• _Exercise prompt_: Where does the string "stays" occur in the entries below? Copy every line where it does.

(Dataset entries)
++++++
/-- Every home record's selection stays a sub-list of its action list, in rank order and within the cap, of actions
IN SERVICE with a value above 0; SHORTFALL stays set exactly where the selected sum is below the requirement. The
model's choice here: log entry 4. -/
def Obligations.StepKeepsSelectionsCurrent : Prop :=
  ∀ s t : State, s.SelectionsCurrent → step s = .next t → t.SelectionsCurrent

/-- A home record is ARMED only with its arming result set, and never STALE under posture DISARM. -/
def Obligations.StepKeepsArmedCalledFor : Prop :=
  ∀ s t : State, s.ArmedCalledFor → step s = .next t → t.ArmedCalledFor

/-! ### Modes and refusals -/

/-- The device mode changes by a full reset and the four mode commands alone, and no tick changes it. Each station command
whose frame passes its tests is refused with MODE, nothing else changed, in the modes that its row of the command table
leaves out, each mode command thus in all but the one it leaves; in the modes of its row it is answered with another
code. SETTINGS READ returns the mode. -/
def Obligations.DeviceMode : Prop :=
  (∀ (i : Instr) (s t : State), exec i s = .next t → t.mode ≠ s.mode →
    (i = .fullReset ∧ t.mode = .config) ∨
    (i = .settingsComplete ∧ s.mode = .config ∧ t.mode = .run) ∨
    (i = .reconfigure ∧ s.mode = .run ∧ t.mode = .config) ∨
    (i = .maintenanceEnter ∧ s.mode = .run ∧ t.mode = .maintenance) ∨
    (i = .maintenanceExit ∧ s.mode = .maintenance ∧ t.mode = .run)) ∧
  (∀ s t : State, s.pending = [] → step s = .next t → t.mode = s.mode) ∧
  (∀ (i : Instr) (modes : List Mode) (s : State), stationModes i = some modes → bodyStands i = true →
    (s.mode ∉ modes → exec i s = .next (s.respond .mode false [])) ∧
    (s.mode ∈ modes → ∃ (t : State) (c : Code) (adjusted : Bool) (body : List Byte),
      exec i s = .next (t.respond c adjusted body) ∧ c ≠ .mode)) ∧
  (stationModes .settingsComplete = some [.config] ∧ stationModes .reconfigure = some [.run] ∧
    stationModes .maintenanceEnter = some [.run] ∧ stationModes .maintenanceExit = some [.maintenance]) ∧
  ∃ code : Mode → Byte, (∀ m m', code m = code m' → m = m') ∧
    ∀ s : State, ∃ rest, exec .settingsRead s = .next (s.respond .done false (code s.mode :: rest))

/-- A command refused with any code other than DONE leaves every piece of state as it stood but the response held, whose
body is empty and whose ADJUSTED flag is clear. -/
def Obligations.RefusalsChangeNothing : Prop :=
  ∀ (i : Instr) (modes : List Mode) (s t : State) (c : Code) (adjusted : Bool) (body : List Byte),
    stationModes i = some modes → exec i s = .next (t.respond c adjusted body) → c ≠ .done →
    exec i s = .next (s.respond c false [])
++++++
• _Answer to the exercise_:
/-- Every home record's selection stays a sub-list of its action list, in rank order and within the cap, of actions
IN SERVICE with a value above 0; SHORTFALL stays set exactly where the selected sum is below the requirement. The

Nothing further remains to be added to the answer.